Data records
- - -

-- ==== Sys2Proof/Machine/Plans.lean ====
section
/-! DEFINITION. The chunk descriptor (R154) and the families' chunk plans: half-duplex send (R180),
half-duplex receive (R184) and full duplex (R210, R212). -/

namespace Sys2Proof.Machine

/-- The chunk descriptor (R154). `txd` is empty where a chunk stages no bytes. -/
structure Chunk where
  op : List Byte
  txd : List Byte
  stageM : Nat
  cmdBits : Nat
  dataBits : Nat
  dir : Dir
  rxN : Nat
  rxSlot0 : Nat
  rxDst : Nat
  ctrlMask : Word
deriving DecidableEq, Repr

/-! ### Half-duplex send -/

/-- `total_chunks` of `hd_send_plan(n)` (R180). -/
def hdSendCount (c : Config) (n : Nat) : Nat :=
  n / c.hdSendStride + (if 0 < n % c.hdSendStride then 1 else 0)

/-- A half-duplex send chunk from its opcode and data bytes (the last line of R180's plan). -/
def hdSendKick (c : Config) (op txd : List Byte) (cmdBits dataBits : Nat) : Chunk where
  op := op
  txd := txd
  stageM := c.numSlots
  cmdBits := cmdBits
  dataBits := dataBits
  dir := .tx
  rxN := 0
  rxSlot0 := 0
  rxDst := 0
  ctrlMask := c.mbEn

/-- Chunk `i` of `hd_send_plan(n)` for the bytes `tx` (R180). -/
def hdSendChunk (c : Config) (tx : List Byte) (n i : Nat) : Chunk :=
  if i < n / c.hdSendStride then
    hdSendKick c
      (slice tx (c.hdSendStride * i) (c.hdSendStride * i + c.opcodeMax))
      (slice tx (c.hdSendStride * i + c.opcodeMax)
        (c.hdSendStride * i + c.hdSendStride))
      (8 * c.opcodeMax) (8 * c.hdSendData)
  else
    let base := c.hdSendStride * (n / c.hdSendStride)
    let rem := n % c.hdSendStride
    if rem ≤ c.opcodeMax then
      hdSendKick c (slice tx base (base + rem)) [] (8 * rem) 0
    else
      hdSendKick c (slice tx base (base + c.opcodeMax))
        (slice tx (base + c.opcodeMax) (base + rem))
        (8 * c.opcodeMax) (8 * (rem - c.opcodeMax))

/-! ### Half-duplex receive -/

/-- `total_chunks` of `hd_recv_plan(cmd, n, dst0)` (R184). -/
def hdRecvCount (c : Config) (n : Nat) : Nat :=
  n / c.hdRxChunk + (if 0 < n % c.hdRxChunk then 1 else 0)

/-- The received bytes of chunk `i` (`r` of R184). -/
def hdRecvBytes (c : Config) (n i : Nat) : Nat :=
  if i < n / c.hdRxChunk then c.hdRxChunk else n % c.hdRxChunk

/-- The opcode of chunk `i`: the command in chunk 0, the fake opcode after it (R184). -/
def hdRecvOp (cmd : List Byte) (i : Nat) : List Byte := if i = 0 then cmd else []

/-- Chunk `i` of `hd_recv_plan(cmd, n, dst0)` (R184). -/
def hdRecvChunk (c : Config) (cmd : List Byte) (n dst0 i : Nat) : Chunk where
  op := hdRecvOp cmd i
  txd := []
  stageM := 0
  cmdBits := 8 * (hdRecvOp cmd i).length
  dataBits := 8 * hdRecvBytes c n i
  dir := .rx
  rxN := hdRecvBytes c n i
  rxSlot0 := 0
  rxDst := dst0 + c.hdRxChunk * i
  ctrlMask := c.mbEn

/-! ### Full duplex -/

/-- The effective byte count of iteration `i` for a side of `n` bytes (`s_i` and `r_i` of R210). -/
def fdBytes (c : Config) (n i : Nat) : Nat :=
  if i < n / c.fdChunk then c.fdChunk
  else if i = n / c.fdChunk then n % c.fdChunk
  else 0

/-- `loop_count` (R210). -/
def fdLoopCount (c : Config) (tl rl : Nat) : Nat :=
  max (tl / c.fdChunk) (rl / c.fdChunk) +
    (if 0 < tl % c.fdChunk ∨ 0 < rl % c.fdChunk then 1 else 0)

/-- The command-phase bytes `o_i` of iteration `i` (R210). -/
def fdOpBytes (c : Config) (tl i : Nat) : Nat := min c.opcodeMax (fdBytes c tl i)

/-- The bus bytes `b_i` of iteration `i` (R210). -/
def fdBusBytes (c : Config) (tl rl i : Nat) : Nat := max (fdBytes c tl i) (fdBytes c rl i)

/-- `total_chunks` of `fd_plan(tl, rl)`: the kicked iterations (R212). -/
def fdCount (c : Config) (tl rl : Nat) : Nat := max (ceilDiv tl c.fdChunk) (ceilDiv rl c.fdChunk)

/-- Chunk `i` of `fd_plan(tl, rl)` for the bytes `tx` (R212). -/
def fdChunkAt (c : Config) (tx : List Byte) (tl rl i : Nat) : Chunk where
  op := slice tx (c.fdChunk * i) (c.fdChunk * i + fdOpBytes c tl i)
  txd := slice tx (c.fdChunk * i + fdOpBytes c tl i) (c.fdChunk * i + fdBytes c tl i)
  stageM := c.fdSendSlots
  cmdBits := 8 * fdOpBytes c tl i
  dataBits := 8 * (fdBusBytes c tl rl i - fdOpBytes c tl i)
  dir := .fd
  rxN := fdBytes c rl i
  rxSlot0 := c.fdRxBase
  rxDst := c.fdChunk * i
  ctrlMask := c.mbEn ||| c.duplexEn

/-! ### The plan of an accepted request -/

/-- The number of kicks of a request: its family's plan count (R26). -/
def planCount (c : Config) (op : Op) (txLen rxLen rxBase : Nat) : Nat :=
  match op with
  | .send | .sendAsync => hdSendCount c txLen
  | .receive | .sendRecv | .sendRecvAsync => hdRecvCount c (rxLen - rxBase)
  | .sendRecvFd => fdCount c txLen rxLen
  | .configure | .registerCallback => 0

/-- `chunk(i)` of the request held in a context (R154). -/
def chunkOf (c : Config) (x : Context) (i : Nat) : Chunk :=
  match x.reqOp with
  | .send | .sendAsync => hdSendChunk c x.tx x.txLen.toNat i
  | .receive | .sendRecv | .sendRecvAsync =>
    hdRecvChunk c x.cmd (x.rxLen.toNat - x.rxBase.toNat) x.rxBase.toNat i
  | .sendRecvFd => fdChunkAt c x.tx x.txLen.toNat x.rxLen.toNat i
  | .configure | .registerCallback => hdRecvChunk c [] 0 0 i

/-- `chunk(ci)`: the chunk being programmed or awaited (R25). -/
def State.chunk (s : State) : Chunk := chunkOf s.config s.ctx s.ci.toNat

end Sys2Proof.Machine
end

- - -

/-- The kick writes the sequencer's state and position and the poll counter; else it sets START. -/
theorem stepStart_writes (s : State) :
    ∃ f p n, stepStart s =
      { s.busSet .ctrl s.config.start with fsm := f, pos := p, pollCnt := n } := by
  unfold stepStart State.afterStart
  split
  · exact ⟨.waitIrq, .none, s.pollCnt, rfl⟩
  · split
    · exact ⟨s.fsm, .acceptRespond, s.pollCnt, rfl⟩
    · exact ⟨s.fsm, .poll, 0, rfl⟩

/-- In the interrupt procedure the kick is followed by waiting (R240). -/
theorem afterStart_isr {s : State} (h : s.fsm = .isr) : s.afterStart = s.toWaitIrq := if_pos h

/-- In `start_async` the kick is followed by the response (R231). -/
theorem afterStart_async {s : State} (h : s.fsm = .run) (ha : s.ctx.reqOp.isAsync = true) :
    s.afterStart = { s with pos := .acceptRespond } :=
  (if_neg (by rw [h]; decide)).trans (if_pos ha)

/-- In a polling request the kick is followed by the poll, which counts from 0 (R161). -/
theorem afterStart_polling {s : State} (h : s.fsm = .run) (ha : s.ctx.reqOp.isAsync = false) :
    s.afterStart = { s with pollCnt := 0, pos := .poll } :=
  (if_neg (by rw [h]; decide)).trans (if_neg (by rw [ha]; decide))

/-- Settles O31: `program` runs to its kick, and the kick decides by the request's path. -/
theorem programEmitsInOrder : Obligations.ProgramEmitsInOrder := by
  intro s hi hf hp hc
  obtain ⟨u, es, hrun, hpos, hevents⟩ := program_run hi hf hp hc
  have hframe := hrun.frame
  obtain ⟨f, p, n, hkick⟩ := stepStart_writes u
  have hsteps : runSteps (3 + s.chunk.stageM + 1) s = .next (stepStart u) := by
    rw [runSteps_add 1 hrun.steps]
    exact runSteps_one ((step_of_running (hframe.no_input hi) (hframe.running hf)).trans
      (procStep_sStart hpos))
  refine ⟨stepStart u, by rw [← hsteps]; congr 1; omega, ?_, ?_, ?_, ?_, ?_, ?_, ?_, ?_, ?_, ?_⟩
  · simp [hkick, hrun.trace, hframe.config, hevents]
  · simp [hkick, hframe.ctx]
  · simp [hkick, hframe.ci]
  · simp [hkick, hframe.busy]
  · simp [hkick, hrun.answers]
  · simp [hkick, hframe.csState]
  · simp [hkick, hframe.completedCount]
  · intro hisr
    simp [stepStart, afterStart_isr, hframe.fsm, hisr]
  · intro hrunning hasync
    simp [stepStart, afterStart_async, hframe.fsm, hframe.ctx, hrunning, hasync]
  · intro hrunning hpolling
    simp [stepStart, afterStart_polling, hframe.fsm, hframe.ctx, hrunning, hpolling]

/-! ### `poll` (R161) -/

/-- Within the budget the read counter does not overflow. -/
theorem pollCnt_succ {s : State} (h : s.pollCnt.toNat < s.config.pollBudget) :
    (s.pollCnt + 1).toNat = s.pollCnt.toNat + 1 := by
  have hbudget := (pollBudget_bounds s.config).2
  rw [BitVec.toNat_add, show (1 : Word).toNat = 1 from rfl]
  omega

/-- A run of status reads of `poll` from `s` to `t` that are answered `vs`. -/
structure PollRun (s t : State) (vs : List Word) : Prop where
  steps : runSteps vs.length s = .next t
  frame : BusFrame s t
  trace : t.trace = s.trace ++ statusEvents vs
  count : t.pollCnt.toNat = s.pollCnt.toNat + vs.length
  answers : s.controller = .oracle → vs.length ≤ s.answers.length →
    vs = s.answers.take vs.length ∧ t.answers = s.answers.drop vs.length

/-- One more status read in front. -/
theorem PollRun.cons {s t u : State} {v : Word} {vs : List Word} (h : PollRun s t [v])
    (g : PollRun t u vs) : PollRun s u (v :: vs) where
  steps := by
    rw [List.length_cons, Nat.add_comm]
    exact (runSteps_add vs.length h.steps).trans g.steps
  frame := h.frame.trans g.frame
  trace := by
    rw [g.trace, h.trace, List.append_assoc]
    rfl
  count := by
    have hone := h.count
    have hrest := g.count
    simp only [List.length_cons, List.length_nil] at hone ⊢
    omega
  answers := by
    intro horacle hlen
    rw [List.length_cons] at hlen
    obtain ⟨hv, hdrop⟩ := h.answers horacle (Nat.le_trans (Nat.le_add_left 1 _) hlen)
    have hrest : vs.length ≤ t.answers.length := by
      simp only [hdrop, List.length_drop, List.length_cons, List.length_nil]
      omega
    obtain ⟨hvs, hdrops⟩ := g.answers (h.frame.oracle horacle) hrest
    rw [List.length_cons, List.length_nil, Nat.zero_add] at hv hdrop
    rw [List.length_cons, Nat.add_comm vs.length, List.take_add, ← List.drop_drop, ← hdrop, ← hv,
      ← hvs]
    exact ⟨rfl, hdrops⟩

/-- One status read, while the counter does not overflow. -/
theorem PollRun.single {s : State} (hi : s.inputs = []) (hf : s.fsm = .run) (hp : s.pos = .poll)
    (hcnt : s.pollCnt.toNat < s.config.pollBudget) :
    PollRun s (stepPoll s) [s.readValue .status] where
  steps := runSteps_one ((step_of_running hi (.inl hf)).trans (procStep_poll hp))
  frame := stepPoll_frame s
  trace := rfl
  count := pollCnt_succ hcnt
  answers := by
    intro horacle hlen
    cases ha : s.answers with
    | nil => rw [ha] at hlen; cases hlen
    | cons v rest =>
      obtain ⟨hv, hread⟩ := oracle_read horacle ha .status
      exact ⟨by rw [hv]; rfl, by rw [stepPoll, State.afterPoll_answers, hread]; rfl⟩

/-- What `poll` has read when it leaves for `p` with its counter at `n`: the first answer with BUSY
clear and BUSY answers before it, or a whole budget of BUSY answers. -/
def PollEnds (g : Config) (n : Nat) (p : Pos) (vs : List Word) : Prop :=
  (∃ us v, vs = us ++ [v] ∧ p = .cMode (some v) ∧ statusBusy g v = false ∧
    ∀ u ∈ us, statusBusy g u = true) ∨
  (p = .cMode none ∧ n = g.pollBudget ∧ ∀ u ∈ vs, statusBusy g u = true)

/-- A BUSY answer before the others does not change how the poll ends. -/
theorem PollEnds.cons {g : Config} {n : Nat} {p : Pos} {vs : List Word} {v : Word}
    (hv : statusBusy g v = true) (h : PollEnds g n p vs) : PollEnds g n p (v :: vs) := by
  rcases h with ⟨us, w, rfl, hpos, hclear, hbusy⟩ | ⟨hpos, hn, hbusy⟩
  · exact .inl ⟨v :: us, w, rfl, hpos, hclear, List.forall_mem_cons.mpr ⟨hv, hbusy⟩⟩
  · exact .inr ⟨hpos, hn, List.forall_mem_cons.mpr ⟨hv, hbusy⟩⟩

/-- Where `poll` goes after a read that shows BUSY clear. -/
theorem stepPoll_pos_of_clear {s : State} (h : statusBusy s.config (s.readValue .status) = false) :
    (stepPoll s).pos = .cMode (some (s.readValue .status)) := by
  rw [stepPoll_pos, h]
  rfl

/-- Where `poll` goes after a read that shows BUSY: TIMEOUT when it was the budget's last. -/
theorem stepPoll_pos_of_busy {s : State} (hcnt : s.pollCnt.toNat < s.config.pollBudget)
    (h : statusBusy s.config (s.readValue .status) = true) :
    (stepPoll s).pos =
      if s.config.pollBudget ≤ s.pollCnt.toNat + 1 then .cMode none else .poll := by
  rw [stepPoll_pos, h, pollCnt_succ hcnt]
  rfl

- - -

_PROBLEM TO SOLVE_: When you reach the line with "iterations (R212). -/" in the records above, start writing out lines exactly, and stop once the line with "match x.reqOp with" has been written; include nothing else.

_SOLUTION TO THIS EXERCISE_:
/-- `total_chunks` of `fd_plan(tl, rl)`: the kicked iterations (R212). -/
def fdCount (c : Config) (tl rl : Nat) : Nat := max (ceilDiv tl c.fdChunk) (ceilDiv rl c.fdChunk)

/-- Chunk `i` of `fd_plan(tl, rl)` for the bytes `tx` (R212). -/
def fdChunkAt (c : Config) (tx : List Byte) (tl rl i : Nat) : Chunk where
  op := slice tx (c.fdChunk * i) (c.fdChunk * i + fdOpBytes c tl i)
  txd := slice tx (c.fdChunk * i + fdOpBytes c tl i) (c.fdChunk * i + fdBytes c tl i)
  stageM := c.fdSendSlots
  cmdBits := 8 * fdOpBytes c tl i
  dataBits := 8 * (fdBusBytes c tl rl i - fdOpBytes c tl i)
  dir := .fd
  rxN := fdBytes c rl i
  rxSlot0 := c.fdRxBase
  rxDst := c.fdChunk * i
  ctrlMask := c.mbEn ||| c.duplexEn

/-! ### The plan of an accepted request -/

/-- The number of kicks of a request: its family's plan count (R26). -/
def planCount (c : Config) (op : Op) (txLen rxLen rxBase : Nat) : Nat :=
  match op with
  | .send | .sendAsync => hdSendCount c txLen
  | .receive | .sendRecv | .sendRecvAsync => hdRecvCount c (rxLen - rxBase)
  | .sendRecvFd => fdCount c txLen rxLen
  | .configure | .registerCallback => 0

/-- `chunk(i)` of the request held in a context (R154). -/
def chunkOf (c : Config) (x : Context) (i : Nat) : Chunk :=
  match x.reqOp with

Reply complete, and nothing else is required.